On my last visit to the Old City, I asked a shop owner to show me the Crown of Thorns he sells. Looking at the first sample he gave me I was surprised to see that it is a circle of Lycium stems (Fig. 16.1.39). Among my photographs I found an appropriate one of Lycium schweinfurthii worthy of demonstration (Fig. 16.1.40). There is no proof of any connection between Lycium and the crown of thorns. When asking the shop owner if he had something else, he showed me the “certified” circle of Parkinsonia aculeata (Fig. 16.1.36) and emphasized its certification.

Fig.16.1.36: “Crowns of thorns” made from Parkinsonia aculeata and sold in Jerusalem’s Old City with a certificate of origin signed by the Superior of the Basilica of the Holy Sepulchre

Fig.16.1.37: A circle made from Parkinsonia aculeata branches.
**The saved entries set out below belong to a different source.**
-- ==== Sys2Proof/Laws/PerInstr.lean ====
section
/-! SUPPORT. One lemma per constructor of `Instr`: the word the encoder gives belongs to the instruction's row of
spec/opcode_table.json. -/

namespace Sys2Proof.Laws.TableRow

/-- The encoding of `i` has the fixed bits of its row (spec/30_encoding.md rule R149). -/
def Statement (i : Instr) : Prop := encode i &&& i.row.mask = i.row.pattern

/-! ### The fixed bits of the formats, for each mask of the table -/

theorem encU_and_0000007F (imm20 : BitVec 20) (rd : Reg) (opcode : BitVec 7) :
    encU imm20 rd opcode &&& 0x0000007F#32 = encU 0#20 0#5 opcode := by
  apply BitVec.eq_of_getLsbD_eq
  intro i hi
  interval_cases i <;> simp only [encU, BitVec.getLsbD_and, BitVec.getLsbD_append] <;> simp

theorem encI_and_0000707F (imm : BitVec 12) (rs1 : Reg) (funct3 : BitVec 3) (rd : Reg) (opcode : BitVec 7) :
    encI imm rs1 funct3 rd opcode &&& 0x0000707F#32 = encI 0#12 0#5 funct3 0#5 opcode := by
  apply BitVec.eq_of_getLsbD_eq
  intro i hi
  interval_cases i <;> simp only [encI, BitVec.getLsbD_and, BitVec.getLsbD_append] <;> simp

theorem encShift6_and_FC00707F (funct6 : BitVec 6) (shamt : BitVec 6) (rs1 : Reg) (funct3 : BitVec 3) (rd : Reg) (opcode : BitVec 7) :
    encShift6 funct6 shamt rs1 funct3 rd opcode &&& 0xFC00707F#32 = encShift6 funct6 0#6 0#5 funct3 0#5 opcode := by
  apply BitVec.eq_of_getLsbD_eq
  intro i hi
  interval_cases i <;> simp only [encShift6, BitVec.getLsbD_and, BitVec.getLsbD_append] <;> simp

theorem encR_and_FE00707F (funct7 : BitVec 7) (rs2 : Reg) (rs1 : Reg) (funct3 : BitVec 3) (rd : Reg) (opcode : BitVec 7) :
    encR funct7 rs2 rs1 funct3 rd opcode &&& 0xFE00707F#32 = encR funct7 0#5 0#5 funct3 0#5 opcode := by
  apply BitVec.eq_of_getLsbD_eq
  intro i hi
  interval_cases i <;> simp only [encR, BitVec.getLsbD_and, BitVec.getLsbD_append] <;> simp

theorem encJ_and_0000007F (imm : BitVec 21) (rd : Reg) (opcode : BitVec 7) :
    encJ imm rd opcode &&& 0x0000007F#32 = encJ 0#21 0#5 opcode := by
  apply BitVec.eq_of_getLsbD_eq
  intro i hi
  interval_cases i <;> simp only [encJ, BitVec.getLsbD_and, BitVec.getLsbD_append] <;> simp

theorem encB_and_0000707F (imm : BitVec 13) (rs2 : Reg) (rs1 : Reg) (funct3 : BitVec 3) (opcode : BitVec 7) :
    encB imm rs2 rs1 funct3 opcode &&& 0x0000707F#32 = encB 0#13 0#5 0#5 funct3 opcode := by
  apply BitVec.eq_of_getLsbD_eq
  intro i hi
  interval_cases i <;> simp only [encB, BitVec.getLsbD_and, BitVec.getLsbD_append] <;> simp

theorem encS_and_0000707F (imm : BitVec 12) (rs2 : Reg) (rs1 : Reg) (funct3 : BitVec 3) (opcode : BitVec 7) :
    encS imm rs2 rs1 funct3 opcode &&& 0x0000707F#32 = encS 0#12 0#5 0#5 funct3 opcode := by
  apply BitVec.eq_of_getLsbD_eq
  intro i hi
  interval_cases i <;> simp only [encS, BitVec.getLsbD_and, BitVec.getLsbD_append] <;> simp

theorem encI_and_FFFFFFFF (imm : BitVec 12) (rs1 : Reg) (funct3 : BitVec 3) (rd : Reg) (opcode : BitVec 7) :
    encI imm rs1 funct3 rd opcode &&& 0xFFFFFFFF#32 = encI imm rs1 funct3 rd opcode := by
  apply BitVec.eq_of_getLsbD_eq
  intro i hi
  interval_cases i <;> simp only [encI, BitVec.getLsbD_and, BitVec.getLsbD_append] <;> simp

theorem encAmo_and_F9F0707F (funct5 : BitVec 5) (aq : BitVec 1) (rl : BitVec 1) (rs2 : Reg) (rs1 : Reg) (funct3 : BitVec 3) (rd : Reg) :
    encAmo funct5 aq rl rs2 rs1 funct3 rd &&& 0xF9F0707F#32 = encAmo funct5 0#1 0#1 rs2 0#5 funct3 0#5 := by
  apply BitVec.eq_of_getLsbD_eq
  intro i hi
  interval_cases i <;> simp only [encAmo, BitVec.getLsbD_and, BitVec.getLsbD_append] <;> simp

theorem encAmo_and_F800707F (funct5 : BitVec 5) (aq : BitVec 1) (rl : BitVec 1) (rs2 : Reg) (rs1 : Reg) (funct3 : BitVec 3) (rd : Reg) :
    encAmo funct5 aq rl rs2 rs1 funct3 rd &&& 0xF800707F#32 = encAmo funct5 0#1 0#1 0#5 0#5 funct3 0#5 := by
  apply BitVec.eq_of_getLsbD_eq
  intro i hi
  interval_cases i <;> simp only [encAmo, BitVec.getLsbD_and, BitVec.getLsbD_append] <;> simp

theorem encR4_and_0600007F (rs3 : Reg) (fmt : BitVec 2) (rs2 : Reg) (rs1 : Reg) (rm : BitVec 3) (rd : Reg) (opcode : BitVec 7) :
    encR4 rs3 fmt rs2 rs1 rm rd opcode &&& 0x0600007F#32 = encR4 0#5 fmt 0#5 0#5 0#3 0#5 opcode := by
  apply BitVec.eq_of_getLsbD_eq
  intro i hi
  interval_cases i <;> simp only [encR4, BitVec.getLsbD_and, BitVec.getLsbD_append] <;> simp

theorem encR_and_FE00007F (funct7 : BitVec 7) (rs2 : Reg) (rs1 : Reg) (funct3 : BitVec 3) (rd : Reg) (opcode : BitVec 7) :
    encR funct7 rs2 rs1 funct3 rd opcode &&& 0xFE00007F#32 = encR funct7 0#5 0#5 0#3 0#5 opcode := by
  apply BitVec.eq_of_getLsbD_eq
  intro i hi
  interval_cases i <;> simp only [encR, BitVec.getLsbD_and, BitVec.getLsbD_append] <;> simp

theorem encR_and_FFF0007F (funct7 : BitVec 7) (rs2 : Reg) (rs1 : Reg) (funct3 : BitVec 3) (rd : Reg) (opcode : BitVec 7) :
    encR funct7 rs2 rs1 funct3 rd opcode &&& 0xFFF0007F#32 = encR funct7 rs2 0#5 0#3 0#5 opcode := by
  apply BitVec.eq_of_getLsbD_eq
  intro i hi
  interval_cases i <;> simp only [encR, BitVec.getLsbD_and, BitVec.getLsbD_append] <;> simp

theorem encR_and_FFF0707F (funct7 : BitVec 7) (rs2 : Reg) (rs1 : Reg) (funct3 : BitVec 3) (rd : Reg) (opcode : BitVec 7) :
    encR funct7 rs2 rs1 funct3 rd opcode &&& 0xFFF0707F#32 = encR funct7 rs2 0#5 funct3 0#5 opcode := by
  apply BitVec.eq_of_getLsbD_eq
  intro i hi
  interval_cases i <;> simp only [encR, BitVec.getLsbD_and, BitVec.getLsbD_append] <;> simp

theorem encCiw_and_0000E003 (nzuimm : BitVec 10) (rd : CReg) :
    (encCiw nzuimm rd).setWidth 32 &&& 0x0000E003#32 = (encCiw 0#10 0#3).setWidth 32 := by
  apply BitVec.eq_of_getLsbD_eq
  intro i hi
  interval_cases i <;> simp only [encCiw, BitVec.getLsbD_and, BitVec.getLsbD_append, BitVec.getLsbD_setWidth] <;> simp

theorem encClD_and_0000E003 (funct3 : BitVec 3) (uimm : BitVec 8) (rs1 : CReg) (r : CReg) :
    (encClD funct3 uimm rs1 r).setWidth 32 &&& 0x0000E003#32 = (encClD funct3 0#8 0#3 0#3).setWidth 32 := by
  apply BitVec.eq_of_getLsbD_eq
  intro i hi
  interval_cases i <;> simp only [encClD, BitVec.getLsbD_and, BitVec.getLsbD_append, BitVec.getLsbD_setWidth] <;> simp

theorem encClW_and_0000E003 (funct3 : BitVec 3) (uimm : BitVec 7) (rs1 : CReg) (r : CReg) :
    (encClW funct3 uimm rs1 r).setWidth 32 &&& 0x0000E003#32 = (encClW funct3 0#7 0#3 0#3).setWidth 32 := by
  apply BitVec.eq_of_getLsbD_eq
  intro i hi
  interval_cases i <;> simp only [encClW, BitVec.getLsbD_and, BitVec.getLsbD_append, BitVec.getLsbD_setWidth] <;> simp

theorem encCi_and_0000EF83 (funct3 : BitVec 3) (imm : BitVec 6) (rd : Reg) (op : BitVec 2) :
    (encCi funct3 imm rd op).setWidth 32 &&& 0x0000EF83#32 = (encCi funct3 0#6 rd op).setWidth 32 := by
  apply BitVec.eq_of_getLsbD_eq
  intro i hi
  interval_cases i <;> simp only [encCi, BitVec.getLsbD_and, BitVec.getLsbD_append, BitVec.getLsbD_setWidth] <;> simp

theorem encCi_and_0000E003 (funct3 : BitVec 3) (imm : BitVec 6) (rd : Reg) (op : BitVec 2) :
    (encCi funct3 imm rd op).setWidth 32 &&& 0x0000E003#32 = (encCi funct3 0#6 0#5 op).setWidth 32 := by
  apply BitVec.eq_of_getLsbD_eq
  intro i hi
  interval_cases i <;> simp only [encCi, BitVec.getLsbD_and, BitVec.getLsbD_append, BitVec.getLsbD_setWidth] <;> simp

theorem encCi16sp_and_0000EF83 (nzimm : BitVec 10) :
    (encCi16sp nzimm).setWidth 32 &&& 0x0000EF83#32 = (encCi16sp 0#10).setWidth 32 := by
  apply BitVec.eq_of_getLsbD_eq
  intro i hi
  interval_cases i <;> simp only [encCi16sp, BitVec.getLsbD_and, BitVec.getLsbD_append, BitVec.getLsbD_setWidth] <;> simp

theorem encCbImm_and_0000EC03 (funct2 : BitVec 2) (imm : BitVec 6) (rd : CReg) :
    (encCbImm funct2 imm rd).setWidth 32 &&& 0x0000EC03#32 = (encCbImm funct2 0#6 0#3).setWidth 32 := by
  apply BitVec.eq_of_getLsbD_eq
  intro i hi
  interval_cases i <;> simp only [encCbImm, BitVec.getLsbD_and, BitVec.getLsbD_append, BitVec.getLsbD_setWidth] <;> simp

theorem encCa_and_0000FC63 (funct6 : BitVec 6) (funct2 : BitVec 2) (rs2 : CReg) (rd : CReg) :
    (encCa funct6 funct2 rs2 rd).setWidth 32 &&& 0x0000FC63#32 = (encCa funct6 funct2 0#3 0#3).setWidth 32 := by
  apply BitVec.eq_of_getLsbD_eq
  intro i hi
  interval_cases i <;> simp only [encCa, BitVec.getLsbD_and, BitVec.getLsbD_append, BitVec.getLsbD_setWidth] <;> simp

theorem encCj_and_0000E003 (off : BitVec 12) :
    (encCj off).setWidth 32 &&& 0x0000E003#32 = (encCj 0#12).setWidth 32 := by
  apply BitVec.eq_of_getLsbD_eq
  intro i hi
  interval_cases i <;> simp only [encCj, BitVec.getLsbD_and, BitVec.getLsbD_append, BitVec.getLsbD_setWidth] <;> simp

theorem encCb_and_0000E003 (funct3 : BitVec 3) (off : BitVec 9) (rs1 : CReg) :
    (encCb funct3 off rs1).setWidth 32 &&& 0x0000E003#32 = (encCb funct3 0#9 0#3).setWidth 32 := by
  apply BitVec.eq_of_getLsbD_eq
  intro i hi
  interval_cases i <;> simp only [encCb, BitVec.getLsbD_and, BitVec.getLsbD_append, BitVec.getLsbD_setWidth] <;> simp

theorem encCiDsp_and_0000E003 (funct3 : BitVec 3) (uimm : BitVec 9) (rd : Reg) :
    (encCiDsp funct3 uimm rd).setWidth 32 &&& 0x0000E003#32 = (encCiDsp funct3 0#9 0#5).setWidth 32 := by
  apply BitVec.eq_of_getLsbD_eq
  intro i hi
  interval_cases i <;> simp only [encCiDsp, BitVec.getLsbD_and, BitVec.getLsbD_append, BitVec.getLsbD_setWidth] <;> simp

theorem encCiWsp_and_0000E003 (funct3 : BitVec 3) (uimm : BitVec 8) (rd : Reg) :
    (encCiWsp funct3 uimm rd).setWidth 32 &&& 0x0000E003#32 = (encCiWsp funct3 0#8 0#5).setWidth 32 := by
  apply BitVec.eq_of_getLsbD_eq
  intro i hi
  interval_cases i <;> simp only [encCiWsp, BitVec.getLsbD_and, BitVec.getLsbD_append, BitVec.getLsbD_setWidth] <;> simp

theorem encCr_and_0000F07F (funct4 : BitVec 4) (rd : Reg) (rs2 : Reg) :
    (encCr funct4 rd rs2).setWidth 32 &&& 0x0000F07F#32 = (encCr funct4 0#5 rs2).setWidth 32 := by
  apply BitVec.eq_of_getLsbD_eq
  intro i hi
  interval_cases i <;> simp only [encCr, BitVec.getLsbD_and, BitVec.getLsbD_append, BitVec.getLsbD_setWidth] <;> simp

theorem encCr_and_0000F003 (funct4 : BitVec 4) (rd : Reg) (rs2 : Reg) :
    (encCr funct4 rd rs2).setWidth 32 &&& 0x0000F003#32 = (encCr funct4 0#5 0#5).setWidth 32 := by
  apply BitVec.eq_of_getLsbD_eq
  intro i hi
  interval_cases i <;> simp only [encCr, BitVec.getLsbD_and, BitVec.getLsbD_append, BitVec.getLsbD_setWidth] <;> simp

theorem encCr_and_0000FFFF (funct4 : BitVec 4) (rd : Reg) (rs2 : Reg) :
    (encCr funct4 rd rs2).setWidth 32 &&& 0x0000FFFF#32 = (encCr funct4 rd rs2).setWidth 32 := by
  apply BitVec.eq_of_getLsbD_eq
  intro i hi
  interval_cases i <;> simp only [encCr, BitVec.getLsbD_and, BitVec.getLsbD_append, BitVec.getLsbD_setWidth] <;> simp

theorem encCssD_and_0000E003 (funct3 : BitVec 3) (uimm : BitVec 9) (rs2 : Reg) :
    (encCssD funct3 uimm rs2).setWidth 32 &&& 0x0000E003#32 = (encCssD funct3 0#9 0#5).setWidth 32 := by
  apply BitVec.eq_of_getLsbD_eq
  intro i hi
  interval_cases i <;> simp only [encCssD, BitVec.getLsbD_and, BitVec.getLsbD_append, BitVec.getLsbD_setWidth] <;> simp

theorem encCssW_and_0000E003 (funct3 : BitVec 3) (uimm : BitVec 8) (rs2 : Reg) :
    (encCssW funct3 uimm rs2).setWidth 32 &&& 0x0000E003#32 = (encCssW funct3 0#8 0#5).setWidth 32 := by
  apply BitVec.eq_of_getLsbD_eq
  intro i hi
  interval_cases i <;> simp only [encCssW, BitVec.getLsbD_and, BitVec.getLsbD_append, BitVec.getLsbD_setWidth] <;> simp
This was the shape of the Crown of Thorns sold in the Old City some 10-20 years ago

Fig.16.1.38: Parkinsonia trees which invaded an abandoned area between Gan-Yavne and Bitsaron

Fig.16.1.39: Check up of a circle sold as a crown of thorns in Old Jerusalem and made from Lycium

Fig.16.1.40: Stems of Lycium schweinfurthii


I made preparations for a new and extended study of thorns regarded as “Holy” and preserved in many churches in Europe. I summed up what I had studied and compared it with the information provided by Fleury (1870). After identifying images of nine thorns resembling Rhamnus lycioides I started to investigate relict thorns determined as Rhamnus by Fleury (1870). In my studies in 1997-8 and 2006 I searched for morphological similarity between six holy thorns in Italy and living thorns of Rhamnus lycioides. When preparing for a televised interview in the summer of 2011, I investigated a holy thorn photographed earlier in Andria, Italy. The most important diagnostic character is the red-brown translucent tip of the thorn. Part of reason for their being sanctified may be related to the color, which reminds believers of blood. Most of the length of the thorn is white and opaque. Microscopic cross sections of the two parts of the thorn enable better understanding of their nature.
The Crown of Thorns in Notre Dame in Paris is made up of leaves and/or stems of Juncus. The plant material was determined by Fleury (1870).
Parts of inflorescence of Juncus may be seen in the photograph of the relict.